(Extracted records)
********

/-- `n` folds pass (01 R15; 07 R167; 15 R364; 18 R426): the counters, the sum of the words in force, the folds of a HOLDOVER episode. -/
def State.passFolds (s : State) (n : Nat) : State :=
  let k := (s.clk.inSec + n) / 8000
  let c := { s.clk with
    absFold := s.clk.absFold + BitVec.ofNat 64 n
    inSec := (s.clk.inSec + n) % 8000
    seconds := s.clk.seconds + BitVec.ofNat 48 k
    secIdx := s.clk.secIdx + k }
  let l := s.store.life
  let word := s.lp.wordSum + n * s.lp.dco
  { s with
    clk := c
    lp := { s.lp with
      wordSum := word
      wordMark := if k = 0 then s.lp.wordMark else word
      meanWord := if k = 0 then s.lp.meanWord else divNear (word - s.lp.wordMark) 8000
      episode := if s.lp.state = .holdover then s.lp.episode + n else s.lp.episode }
    mdl := { s.mdl with oscAge := s.mdl.oscAge + BitVec.ofNat 48 k, saveIn := s.mdl.saveIn - k }
    store := { s.store with
      hourIn := s.store.hourIn - k
      life := { l with
        opSeconds := l.opSeconds + BitVec.ofNat 48 k
        holdSeconds := if s.lp.state = .holdover then l.holdSeconds + BitVec.ofNat 48 k else l.holdSeconds } } }

/-- A candidate is disqualified by the wake with cause LOS (18 R426). -/
def State.loseCandidate (s : State) (i : Nat) : State :=
  let s1 := s.updCand i fun c => { c with
    active := false
    late := {}
    wasActive := none
    gate := none
    gateEnd := none
    sample := none
    newSample := false
    meas := { removed := c.meas.removed + c.late.removed }
    latched := {} }
  s1.disqualify i 1

/-- The loops at a wake, `interval` fs having passed (18 R426): HOLDOVER goes on with 2 % of the interval in U in place of its own growth, or, where the DPLL
has never been locked, ends in FREERUN (04 R102), but not while HELD keeps it in HOLDOVER (04 R82; DEDUCED, log 96); the APLL is to lock again (04 R79). -/
def State.wakeLoops (s : State) (interval : Nat) : State :=
  let s1 := s.awaitLock s.instant
  let u := satFs (s1.lp.unc + (interval / 50 : Nat))
  let free := !s1.lp.everLocked && !s1.lp.held
  { s1 with
    lp := { s1.lp with
      state := if free then .freerun else .holdover
      unc := if free then fsMax else u
      grown := s1.lp.episode
      frozen := false
      lastEpisode := if free && s1.lp.state = .holdover then (s1.lp.episode, u, 0) else s1.lp.lastEpisode
      amountDue := false } }

/-- The wake (18 R425–R428): device time takes the interval that AON measured, in fs; the schedule resumes at the next boundary, where what the fold that entered
SLEEP had staged commits, a selector pass among it (DESIGN CHOICE, log 93). -/
def State.wake (s : State) (interval : Nat) : State :=
  let x := s.clk.now + interval
  let s1 := s.passFolds (x / foldFs)
  let s2 : State := { s1 with
    clk := { s1.clk with now := x % foldFs }
    pow := { s1.pow with state := s1.pow.from_, suspended := true, resume := true, relock := true, wdMissed := 0 } }
  let s3 := forEach (List.range 8) (fun i s => s.loseCandidate i) (s2.wakeLoops interval)
  (if s3.pow.state = .run then s3.commonsWake.radioWake else s3).droveWake

/-- The WAKE_REQUEST row: NCS, or SDA with SCL high, held low for `ns` nanoseconds. -/
def execWakeRequest (ns interval : Nat) (s : State) : Host.Outcome State Fault Refusal :=
  .next (if s.pow.state = .sleep && !s.pow.held && 62000 ≤ ns then s.wake interval else s)

/-- The shift that a rising edge at the boundary gives an output's grid, with what its carry holds (18 R428). -/
def State.wakeShift (s : State) (o : Nat) : Fs :=
  let pulse := (s.outCfg o).mode = 1
  let p := if pulse then s.pulsePeriod o else s.basePeriod o
  let old := if pulse then s.frameOf o else s.originOf o
  let shift := if p.2 = 0 then 0 else divNear (centred (((s.foldStart : Int) - old) * p.2) p.1) p.2
  satFs (shift + (s.out o).carry)

/-- An output's divider starts anew with a rising edge at the boundary, of a pulse output its frame too (18 R427). -/
def State.regrid (s : State) (o : Nat) (carry : Fs) : State :=
  (s.settle o s.foldStart).updOut o fun x => { x with
    carry := carry
    origin := some s.foldStart
    prevEdge := none
    frame := if (s.outCfg o).mode = 1 then some s.foldStart else x.frame
    lastStart := none
    plans := []
    index := none
    oldPulse := none }

/-- The entry of a wake, DONE with its whole amount applied at once (18 R428). -/
def State.wakeEntry (s : State) (o : Nat) (a : Fs) : State :=
  let t := s.tally.add { src := .gather, flock := BitVec.ofNat 16 (2 ^ o), pen := 0, slot := 31, seq := 0, amount := a, created := s.clk.absFold, wake := true, immediate := true }
  match t.find s.tally.nextSeq with
  | some e => { s with tally := t.payOut e o a }.finishEntry e
  | none => s

/-- One output's divider restarts with a rising edge at the boundary (18 R427, R428): the shift of its grid is a DONE entry with the WAKE flag. -/
def State.restartDivider (o : Nat) (s : State) : State :=
  let sum := s.wakeShift o
  let a := satFs (flockAmount sum)
  (s.regrid o (sum - a)).wakeEntry o a

/-- Every divider and output restarts at the first boundary after the APLL relocks. -/
def State.restartDividers (s : State) : State :=
  if !s.pow.relock || !s.lp.aplLock then s
  else (forEach (List.range 16) State.restartDivider { s with pow := { s.pow with relock := false }, rel := { s.rel with stopping := false } }).runAll s.foldStart

/-- The WAKE_DIVIDER_RESTART row: a boundary's own work (18 R427). -/
def execWakeDividerRestart (s : State) : Host.Outcome State Fault Refusal := .next (if s.atBoundary then s.restartDividers else s)

/-! ### NPFAIL (01 R32; 15 R367; 18 R413, R416) -/

/-- NPFAIL falls: the schedule is suspended and the hot-set save begins, during start-up too; in SLEEP and in reset only the pin is seen, and neither a save
that runs nor a sequencer that already idles begins another (01 R32). -/
def execNpfailFall (t : Nat) (s : State) : Host.Outcome State Fault Refusal :=
  let s0 := s.setNow t
  let s1 := { s0 with pow := { s0.pow with npfail := true } }
  if s1.pow.held || s1.pow.state = .sleep then .next s1
  else
    let s2 := s1.raise Ev.npfail 0
    let s3 := { s2 with pow := { s2.pow with suspended := true, resume := false } }
    .next (if s3.store.saving.isSome || s3.pow.idle then s3 else s3.beginSave)

/-- NPFAIL rises: the watchdog restarts its count. -/
def execNpfailRise (s : State) : Host.Outcome State Fault Refusal := .next { s with pow := { s.pow with npfail := false, wdMissed := 0 } }

/-! ### Reset (18 R408–R416) -/

/-- The user page whose write or erase the engine has in hand. -/
def State.pageInHand (s : State) : Option Nat :=
  match s.storeHead with
  | some j => if j.begun then (match j.kind with | .pageWrite p _ _ => some p | .pageErase p => some p | _ => none) else none
  | none => none

/-- A hot-set save that a loss of power cuts: some of its words stand (15 R367; Config.savedWords). -/
def State.saveCut (s : State) : State :=
  match s.store.saving with
  | some img =>
    let base := bankWord s.store.bankB + s.store.append
    (s.mapStore fun x => { x with flash := flashProgram x.flash (16 * base) (img.take (Config.savedWords s.freeN % 32)).flatten }).draw
  | none => s

/-- A bank erase that a reset cuts, which began with its page 0: the pages erased by then (15 R359; Config.erasedPages). -/
def State.eraseCut (s : State) : State :=
  match s.store.phase with
  | .erasing false b false =>
    let a := 16 * bankWord (b = 1)
    (s.mapStore fun x => { x with flash := flashErase x.flash a (a + 256 * (Config.erasedPages s.freeN % 49)) }).draw
  | _ => s

/-- What a reset leaves of the store: its flash, the banks' erase counts (log 18) and what its CONFIG generations stand for (log 19). A page whose
operation a loss of power cut is undefined (15 R372), and of a save that it cut some words stand. -/
def State.storeThrough (s0 : State) (powerLost : Bool) : State :=
  let s := s0.eraseCut
  if !powerLost then s
  else match s.pageInHand with
  | some p => s.saveCut.pageLost p
  | none => s.saveCut

/-- Reset is held with a cause: every output off at once, every queue and counter at its reset value (18 R411, R414, R415). Where causes coincide the
first of power-on, pin, watchdog, soft is kept (18 R412). -/
def State.enterReset (s : State) (cause : Nat) : State :=
  let s1 := s.storeThrough (cause = 0)
  let c := if s.pow.held then min s.pow.cause cause else cause
  { pending := s1.pending
    store := { flash := s1.store.flash, bankErases := s1.store.bankErases, gens := s1.store.gens, armed := false }
    host := { straps := s1.host.straps }
    pins := s1.pins.map fun p => { pad := p.pad }
    pow := { held := true, opened := false, cause := c, npfail := s1.pow.npfail }
    test := if cause = 0 then {} else { tap := s1.test.tap, ir := s1.test.ir, irShift := s1.test.irShift, drShift := s1.test.drShift, cells := s1.test.cells, tdo := s1.test.tdo }
    freeN := s1.freeN }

********

### Task brief
Go to the line with "frozen := false" in the entries above and repeat every line from there through the line with "def State.wake (s", exactly and with no other text.

### Exercise output
      frozen := false
      lastEpisode := if free && s1.lp.state = .holdover then (s1.lp.episode, u, 0) else s1.lp.lastEpisode
      amountDue := false } }

/-- The wake (18 R425–R428): device time takes the interval that AON measured, in fs; the schedule resumes at the next boundary, where what the fold that entered
SLEEP had staged commits, a selector pass among it (DESIGN CHOICE, log 93). -/
def State.wake (s : State) (interval : Nat) : State :=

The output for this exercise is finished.